Em 2006 não se passava fome mas os alimentos não abundavam, ou melhor quando havia massa, não havia arroz, se havia leite não havia manteiga e outras conjugações semelhantes. Uma pessoa que vinha habituada à Europa e a ter tudo na mercearia à porta de casa vê-se no dilema de ter de começar a amealhar como as formigas e começar a ter uma despensa recheada para as eventualidades. Nunca me faltou nada, mas também já tive de mandar comprar leite a 360 km de distância e pedir a amigos para me trazerem alguns alimentos. Hoje em dia este departamento já está sanado e encontra-se facilmente de tudo. Podemos é precisar de correr 4 ou 5 supermercados em vez de ir apenas a 1.
Relativamente à parte profissional o relato dava um testamento enorme se fosse a detalhar. As coisas acontecem muito lentamente. Toda a gente diz que sim mas depois fica sentado à espera que o colega faça. Ainda não existem muitas pessoas profissionais por cá. Infelizmente não falo só de angolanos que só há poucos anos começaram a ter acesso ao ensino (devido ao longo período de guerra) mas também me refiro a expatriados que vêm com a ideia de fazer pouco porque para quem não tem nada isso basta. Simplesmente odeio essa mentalidade e já tive uma série de confrontos porque não tenho sangue de barata nem gosto de estar parada. Aqui o pessoal empurra as culpas para os colegas, não gosta de assumir posições e gosta, como costumo dizer, de andar pelo meio dos pingos da chuva. Não são carne nem peixe.
Depois temos a imiscuidade entre os interesses públicos e privados em que toda a gente só olha para o seu umbigo e tenta tirar vantagens da posição que tem para se safar de alguma maneira. Falo mesmo de meter dinheiro extra ao bolso com o chamado business que por aqui é prática corrente e ninguém se parece importar com isso. Há-os inclusivamente na minha empresa, com pessoal a prejudicar gravemente os projectos, a direcção sabe mas prefere fechar os olhos. Acaba por ser a regra do deixa andar… Para mim é um pouco complicado lidar com isto mas mantenho a minha cabeça erguida e deito-me de consciência tranquila na almofada ao final de cada dia. O melhor a fazer aqui é ser cega, surda e muda em algumas situações. Desempenhar o papel para o qual fomos contratadas e não olhar para o que o vizinho faz. Assim deixamos de ser uma ameaça e podemos desempenhar o nosso trabalho com dignidade e honestidade.

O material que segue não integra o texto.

-- ==== Sys2Proof/Tests/Slice0.lean ====
section
/-! SUPPORT. Small tests: the smoke test of well-formedness, single commands against results worked out by hand from spec/, and for
every statement a concrete state and operands that meet its hypotheses, clause by clause. -/

section

set_option Elab.async false

namespace Sys2Proof.Machine.Demo

/-! ### Helpers -/

/-- The reset state with port 0 changed. -/
def withPort (f : Port → Port) : State := State.reset.modPort 0 f

/-- The reset state with port 0 in a state. -/
def inState (z : PortState) : State := withPort fun x => { x with state := z }

/-- A receiver that has been STABLE on an identity. -/
def stableOn (i : Identity) : Receiver :=
  { Receiver.fresh with state := .stable, lastStable := some i, candidate := some i, stabRun := 4, goodRun := 4 }

/-- The far port of the tests. -/
def farId (l : LanePos) : Identity := { chassis := 7, portNum := 3, lane := l, count := .eight, polarity := .normal }

/-- A straight map over eight lanes. -/
def straightMap : Vector MapEntry 8 := Vector.ofFn fun l : LanePos => { remote := some l, polarity := .normal, logical := some l }

/-- A NORMAL plan entry of eight lanes. -/
def normal : PlanEntry := { PlanEntry.resetBackground with kind := .normal }

/-- A port past discovery: a straight map at full width over STABLE lanes, no beacon kept. -/
def mapped (z : PortState) : State :=
  withPort fun x => Port.mapLanes
    { x with state := z, snapshot := some { entry := normal, source := .base }, neighbour := some { chassis := 7, portNum := 3 }
             verdict := some .matching, map := straightMap, mapClass := some .straight, width := some .full }
    fun l y => { y with rx := stableOn (farId l) }

/-- The same port in TUNE on channel 0. -/
def tuning : State :=
  ((mapped .tune).modPort 0 fun x => { x with channel := some 0 }).setSweep 0 ((mapped .tune).newSweep 0 0)

/-- An identity of the part. -/
def me : LocalId := { chassis := 9, base := 0 }

/-- A beacon of the far port. -/
def beacon (l : LanePos) : Beacon :=
  { chassis := 7, portNum := 3, lane := l, count := .eight, stage := .disc
    flags := { hold := false, retrain := false, remoteFault := false, loopReq := false }, fault := none, tap := none }

/-- A raw plan entry that stands for the NORMAL entry of the tests. -/
def raw : RawEntry :=
  { kind := 1, chassis := 0, portNum := 0xFFFF, count := 8, width := 0, map := 2, polarity := 0, ask := 0, loop := 0, grade := 48
    window := 4096, label := none }

/-- A raw lane control record: the record after power-on. -/
def rawControl : RawControl :=
  { source := 0, pattern := 0, flags := 0, check := 0, near := 0, far := 0, invert := 0, excluded := 0 }

/-- Raw settings: those after power-on. -/
def rawSettings : RawSettings :=
  { discovery := 10, consult := 30, farEndWait := 5, errThreshold := 16, retrain := 5, sweepLimit := 4, sampling := 0
    decimation := 0, attention := 1 }

/-- The reset state with its request buffer replaced. -/
def withBuffer (b : List BufEntry) : State := State.reset.setMpt { State.reset.mpt with buffer := b }

/-- A buffered SETTINGS_READ. -/
def request (ph : EntryPhase) : BufEntry := { code := 4, tag := 7, body := [], phase := ph }

/-- The reset state with its assembler replaced. -/
def withAsm (a : Assembler) : State := State.reset.setMpt { State.reset.mpt with asm := a }

/-- The checks of State.slots that can be decided. -/
def slotChecks (s : State) : Prop :=
  (∀ p, (s.port p).state = .awaitSlot ↔ ∃ e ∈ s.esu.queue, e.port = p) ∧ (s.esu.queue.map QueueEntry.port).Nodup ∧
    (s.esu.queue.Pairwise fun a b => a.cycle = .initial → b.cycle = .initial) ∧
    (∀ p (c : ChanIx), ((s.port p).state = .tune ∧ (s.port p).channel = some c) ↔
      (s.esu.channels[c].any fun w => decide (w.port = p)) = true) ∧
    ∀ p, (s.port p).state = .tune ↔ (s.port p).channel ≠ none

theorem slots_of_checks {s : State} (h : slotChecks s) : s.slots where
  queued := h.1
  once := h.2.1
  ordered := h.2.2.1
  tuned p c := by
    rw [h.2.2.2.1 p c]
    cases s.esu.channels[c] <;> simp
  channelled := h.2.2.2.2

theorem tuning_slots : tuning.slots := slots_of_checks (by unfold slotChecks; decide)

end Sys2Proof.Machine.Demo

open Sys2Proof Sys2Proof.Machine Sys2Proof.Machine.Demo

/-! ### Well-formedness: one ill-formed term for each check, refused -/

/-- R190: 0x01 names a request. -/
theorem test_unknownCode_refuses_a_known_code :
    (Instr.unknownCode 0x01).wellFormed = false ∧ (Instr.unknownCode 0x19).wellFormed = true := by decide +kernel

/-- R189 item 6: the length byte 0xFF means that no label is there. -/
theorem test_label_of_255_is_ill_formed :
    (Instr.planWrite 0 0 { raw with label := some (List.replicate 255 0x41) }).wellFormed = false ∧
    (Instr.backgroundWrite { raw with label := some (List.replicate 255 0x41) }).wellFormed = false ∧
    (Instr.planFill 0 0 1 0 { raw with label := some (List.replicate 255 0x41) }).wellFormed = false ∧
    (Instr.planWrite 0 0 { raw with label := some (List.replicate 254 0x41) }).wellFormed = true := by decide +kernel

/-- R191: a beacon has 15 to 18 bytes. -/
theorem test_beacon_lengths :
    (Instr.beaconArrival 0 0 (List.replicate 14 0)).wellFormed = false ∧
    (Instr.beaconArrival 0 0 (List.replicate 19 0)).wellFormed = false ∧
    (Instr.beaconArrival 0 0 (List.replicate 15 0)).wellFormed = true ∧
    (Instr.beaconArrival 0 0 (List.replicate 18 0)).wellFormed = true := by decide +kernel

/-! ### Bytes on the line, written out from R189 to R195 -/

/-- The table of commands gives its rows no bits, so no word spells one. -/
theorem test_no_word_spells_a_command : decodeTableWord 8 0x04 = none := rfl

/-- The check value of this CRC over the digits 1 to 9 (known of polynomial 0x1021, initial value 0xFFFF, no inversion: R3). -/
theorem test_crc_check_value : crc16 [0x31, 0x32, 0x33, 0x34, 0x35, 0x36, 0x37, 0x38, 0x39] = 0x29B1 := by decide +kernel

/-- R191: chassis 7, port 3, lane 5, eight lanes, DISC, FAULT set and its reason UNSTABLE, a tap request of 2 and 9. -/
theorem test_beacon_bytes :
    ({ beacon 5 with fault := some .unstable, tap := some { pre := 2, post := 9 } } : Beacon).middle =
      [0, 0, 0, 7, 3, 5, 8, 0, 0x24, 15, 2, 9] := by decide +kernel

/-- R195: the body of SETTINGS_WRITE, field by field. -/
theorem test_settings_body :
    parseRequest 0x03 [0x02, 0x58, 30, 5, 0, 16, 5, 4, 1, 15, 0] =
      .ok (.settingsWrite { rawSettings with discovery := 600, sampling := 1, decimation := 15, attention := 0 }) := rfl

Eu pessoalmente estou ligada mais à gestão dos projectos e não há muitos interesses no meio onde me movimento. Os "big bosses" é que andam pelo lago dos tubarões. Aqui cumprimos ordens e milestones e tentamos, dentro do possível, levar o projecto a bom porto e satisfazer as necessidades das populações.
10. Se tivesses que dar um conselho a alguém que esteja a pensar emigrar para o país onde vives, o que dirias?
Primeiro, se querem vir pela experiência, que venham. Se vêm por dinheiro, esqueçam. Neste momento e ao contrário de há alguns anos, Angola já não paga tão bem quanto isso. Há países na Europa a pagar tanto ou mais do que se paga aqui. Apesar de terem mais custos tem também mais qualidade de vida em outros locais e melhores oportunidades para criar os filhos. Angola é uns país difícil porque ainda tem muitas dificuldades e não é de fácil adaptação (principalmente se viermos sozinhos). Há muita gente que vê Angola como o paraíso de praias e palmeiras. Sim, temos disso mas também na parte profissional pode ser muito desgastante e desmotivante porque tudo leva o seu tempo (às vezes tempo demais) a acontecer. A rivalidade profissional e o não olhar a meios para subir está pior do que nunca e ou se tem estofo ou não se tem.
Por isso digo, venham mas de coração aberto e não só pelo dinheiro. Têm de vir com espírito de aventura, sacrifício e muita paciência. Posso dar o exemplo na minha empresa: de 20 Portugueses que chegaram na mesma altura que eu, apenas nos mantemos cá 4 e todos eles porque têm cá a família. Acho que isso explica muita coisa.